WHAT THE TASK REQUIRES >>
In the records below, the line with "def Obligations.LmovCopiesALane : Prop" opens the range and the line with "(fun k => shareAt (laneAt s.lanes la.toNat)" closes it; print that range exactly and nothing else.

[[ RAW DATA open ]]

/-- R312: HALT is left only by reset, and reset leaves it. -/
def Obligations.OnlyResetLeavesHalt : Prop :=
  (∀ s t : State, s.halt = true → step s = .next t → t.halt = false → s.inputs.head? = some .reset) ∧
  (∀ s t : State, s.inputs.head? = some .reset → step s = .next t → t.halt = false)

/-- R250: the phase changes only by SINIT, SFINAL, the SSQUEEZE that delivers the last byte, a scrub (RAW_EN from 0 to 1, or
the entry into HALT), or reset, and it becomes what the table says. R250 and R262 take SFINAL through PADDED and PERMUTED: that
the field goes from ABSORBING to the phase SFINAL ends in, also at the step that ends a BUSY SFINAL, is the model's choice (log
entries 4 and 6; the read of STATUS shows PADDED). -/
def Obligations.PhaseChangesOnlyByItsTable : Prop :=
  ∀ s t : State, s.Inv → step s = .next t → t.sph ≠ s.sph →
    (∃ n, worksOn s (.sinit n) ∧ t.sph = .absorbing) ∨
    (worksOn s .sfinal ∧ s.sph = .absorbing ∧ t.sph = if s.outLen = 0 then .done else .squeezing) ∨
    (∃ n, worksOn s (.ssqueeze n) ∧ s.sph = .squeezing ∧ t.sph = .done ∧ t.delivered = t.outLen) ∨
    (entersRaw s ∧ t.sph = .empty) ∨
    (s.halt = false ∧ t.halt = true ∧ t.sph = .empty) ∨
    (s.inputs.head? = some .reset ∧ t.sph = .empty)

/-- R39 (with R33): RESULT is written only by LUNMASK, by SSQUEEZE, and with 0 by a scrub (SINIT, RAW_EN from 0 to 1, the
entry into HALT) or by reset. -/
def Obligations.ResultWrittenOnlyByItsCommands : Prop :=
  ∀ s t : State, step s = .next t → t.result ≠ s.result →
    (∃ la, worksOn s (.lunmask la)) ∨ (∃ n, worksOn s (.ssqueeze n)) ∨
    (t.result = 0 ∧ ((∃ n, worksOn s (.sinit n)) ∨ entersRaw s ∨ t.halt = true ∨ s.inputs.head? = some .reset))

/-! ### The gadgets -/

/-- R158 (with R150 to R155): the gadget laws, for every `D`, every operand and every draw sequence: `mask` and `and` use
exactly `D` and `D(D+1)/2` words. -/
def Obligations.GadgetLaws : Prop :=
  ∀ (D : Nat) (a b : Lane) (v : Word) (n : Nat) (c : Word) (rest : List Answer),
    a.length = D + 1 → b.length = D + 1 →
    (∀ ws : List Word, ws.length = D →
      ∃ m, gMask D v ⟨ws.map .word ++ rest, c⟩ = .done m ⟨rest, c + BitVec.ofNat 64 D⟩ ∧
        laneIs D m (maskShare D v ws) ∧ gUnmask m = v) ∧
    gUnmask (gXor a b) = gUnmask a ^^^ gUnmask b ∧
    gUnmask (gNot D a) = ~~~(gUnmask a) ∧
    (∀ ws : List Word, ws.length = D * (D + 1) / 2 →
      ∃ m, gAnd D a b ⟨ws.map .word ++ rest, c⟩ = .done m ⟨rest, c + BitVec.ofNat 64 (D * (D + 1) / 2)⟩ ∧
        laneIs D m (andShare D (shareAt a) (shareAt b) ws) ∧ gUnmask m = gUnmask a &&& gUnmask b) ∧
    gUnmask (gRotl a n) = (gUnmask a).rotateLeft n

/-! ### The lane commands -/

/-- R160: LMASK draws `D` words and sets its lane to a fresh masking of ARG, discarding what it held; nothing else changes. -/
def Obligations.LmaskMasksArg : Prop :=
  ∀ (ld : BitVec 5) (s : State) (ws : List Word) (rest : List Answer),
    s.Inv → accepts (.lmask ld) s → supplied s ws rest → ws.length = s.params.D →
    ∃ t, exec (.lmask ld) s = .next t ∧ ranMasked s.params.D rest s t ∧ othersSame ld.toNat s t ∧
      laneIs s.params.D (laneAt t.lanes ld.toNat) (maskShare s.params.D s.arg ws) ∧
      gUnmask (laneAt t.lanes ld.toNat) = s.arg

/-- R161: LMXOR draws `D` words and XORs a fresh masking of ARG into its lane; nothing else changes. -/
def Obligations.LmxorXorsMaskedArg : Prop :=
  ∀ (ld : BitVec 5) (s : State) (ws : List Word) (rest : List Answer),
    s.Inv → accepts (.lmxor ld) s → supplied s ws rest → ws.length = s.params.D →
    ∃ t, exec (.lmxor ld) s = .next t ∧ ranMasked s.params.D rest s t ∧ othersSame ld.toNat s t ∧
      laneIs s.params.D (laneAt t.lanes ld.toNat)
        (fun k => shareAt (laneAt s.lanes ld.toNat) k ^^^ maskShare s.params.D s.arg ws k) ∧
      gUnmask (laneAt t.lanes ld.toNat) = gUnmask (laneAt s.lanes ld.toNat) ^^^ s.arg

/-- R162: LXORC XORs ARG into share 0 of its lane; shares 1 to `D`, and everything else, are unchanged. -/
def Obligations.LxorcXorsArgIntoShareZero : Prop :=
  ∀ (ld : BitVec 5) (s : State), s.Inv → accepts (.lxorc ld) s →
    ∃ t, exec (.lxorc ld) s = .next t ∧ ranLinear s t ∧ othersSame ld.toNat s t ∧
      laneIs s.params.D (laneAt t.lanes ld.toNat)
        (fun k => if k = 0 then shareAt (laneAt s.lanes ld.toNat) 0 ^^^ s.arg else shareAt (laneAt s.lanes ld.toNat) k) ∧
      gUnmask (laneAt t.lanes ld.toNat) = gUnmask (laneAt s.lanes ld.toNat) ^^^ s.arg

/-- R163: LUNMASK writes the XOR of the shares of its lane to RESULT; no lane and nothing else changes. -/
def Obligations.LunmaskWritesResult : Prop :=
  ∀ (la : BitVec 5) (s : State), s.Inv → accepts (.lunmask la) s →
    ∃ t, exec (.lunmask la) s = .next t ∧ ran 0 s.answers s t ∧ paramsSame s t ∧ positionsSame s t ∧ t.rm = s.rm ∧
      t.lanes = s.lanes ∧
      t.result = xorAll ((List.range (s.params.D + 1)).map (shareAt (laneAt s.lanes la.toNat)))

/-- R164: LMOV copies a whole lane, all shares; nothing else changes. -/
def Obligations.LmovCopiesALane : Prop :=
  ∀ (ld la : BitVec 5) (s : State), s.Inv → accepts (.lmov ld la) s →
    ∃ t, exec (.lmov ld la) s = .next t ∧ ranLinear s t ∧ othersSame ld.toNat s t ∧
      laneAt t.lanes ld.toNat = laneAt s.lanes la.toNat

/-- R165: LXOR sets its lane to the share by share XOR of two lanes, read before it is written; nothing else changes. -/
def Obligations.LxorXorsShareByShare : Prop :=
  ∀ (ld la lb : BitVec 5) (s : State), s.Inv → accepts (.lxor ld la lb) s →
    ∃ t, exec (.lxor ld la lb) s = .next t ∧ ranLinear s t ∧ othersSame ld.toNat s t ∧
      laneIs s.params.D (laneAt t.lanes ld.toNat)
        (fun k => shareAt (laneAt s.lanes la.toNat) k ^^^ shareAt (laneAt s.lanes lb.toNat) k) ∧
      gUnmask (laneAt t.lanes ld.toNat) = gUnmask (laneAt s.lanes la.toNat) ^^^ gUnmask (laneAt s.lanes lb.toNat) ∧
      (la = lb → ∀ k ≤ s.params.D, shareAt (laneAt t.lanes ld.toNat) k = 0)

/-- R166: LNOT complements the shares of a lane, but for share 0 when `D + 1` is even; the value is complemented; nothing
else changes. -/
def Obligations.LnotComplementsTheValue : Prop :=
  ∀ (ld la : BitVec 5) (s : State), s.Inv → accepts (.lnot ld la) s →
    ∃ t, exec (.lnot ld la) s = .next t ∧ ranLinear s t ∧ othersSame ld.toNat s t ∧
      laneIs s.params.D (laneAt t.lanes ld.toNat) (notShare s.params.D (laneAt s.lanes la.toNat)) ∧
      gUnmask (laneAt t.lanes ld.toNat) = ~~~(gUnmask (laneAt s.lanes la.toNat))

/-- R167: LROTL rotates every share of a lane left by `N`, `N = 0` included; nothing else changes. -/
def Obligations.LrotlRotatesEveryShare : Prop :=
  ∀ (ld la : BitVec 5) (n : BitVec 6) (s : State), s.Inv → accepts (.lrotl ld la n) s →
    ∃ t, exec (.lrotl ld la n) s = .next t ∧ ranLinear s t ∧ othersSame ld.toNat s t ∧
      laneIs s.params.D (laneAt t.lanes ld.toNat)
        (fun k => (shareAt (laneAt s.lanes la.toNat) k).rotateLeft n.toNat) ∧
      gUnmask (laneAt t.lanes ld.toNat) = (gUnmask (laneAt s.lanes la.toNat)).rotateLeft n.toNat

/-- R168 (with R154): LAND draws `D(D+1)/2` words and sets its lane to the ISW AND of two lanes, read before it is written,
with each word at its pair; the value is the AND of the values; `Rm` is zero after it; nothing else changes. -/
def Obligations.LandIsTheMaskedAnd : Prop :=
  ∀ (ld la lb : BitVec 5) (s : State) (ws : List Word) (rest : List Answer),
    s.Inv → accepts (.land ld la lb) s → supplied s ws rest → ws.length = s.params.D * (s.params.D + 1) / 2 →
    ∃ t, exec (.land ld la lb) s = .next t ∧ ranMasked (s.params.D * (s.params.D + 1) / 2) rest s t ∧
      othersSame ld.toNat s t ∧
      laneIs s.params.D (laneAt t.lanes ld.toNat)
        (andShare s.params.D (shareAt (laneAt s.lanes la.toNat)) (shareAt (laneAt s.lanes lb.toNat)) ws) ∧
      gUnmask (laneAt t.lanes ld.toNat) = gUnmask (laneAt s.lanes la.toNat) &&& gUnmask (laneAt s.lanes lb.toNat)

[[ RAW DATA closed ]]

ANSWER BELOW >>
def Obligations.LmovCopiesALane : Prop :=
  ∀ (ld la : BitVec 5) (s : State), s.Inv → accepts (.lmov ld la) s →
    ∃ t, exec (.lmov ld la) s = .next t ∧ ranLinear s t ∧ othersSame ld.toNat s t ∧
      laneAt t.lanes ld.toNat = laneAt s.lanes la.toNat

/-- R165: LXOR sets its lane to the share by share XOR of two lanes, read before it is written; nothing else changes. -/
def Obligations.LxorXorsShareByShare : Prop :=
  ∀ (ld la lb : BitVec 5) (s : State), s.Inv → accepts (.lxor ld la lb) s →
    ∃ t, exec (.lxor ld la lb) s = .next t ∧ ranLinear s t ∧ othersSame ld.toNat s t ∧
      laneIs s.params.D (laneAt t.lanes ld.toNat)
        (fun k => shareAt (laneAt s.lanes la.toNat) k ^^^ shareAt (laneAt s.lanes lb.toNat) k) ∧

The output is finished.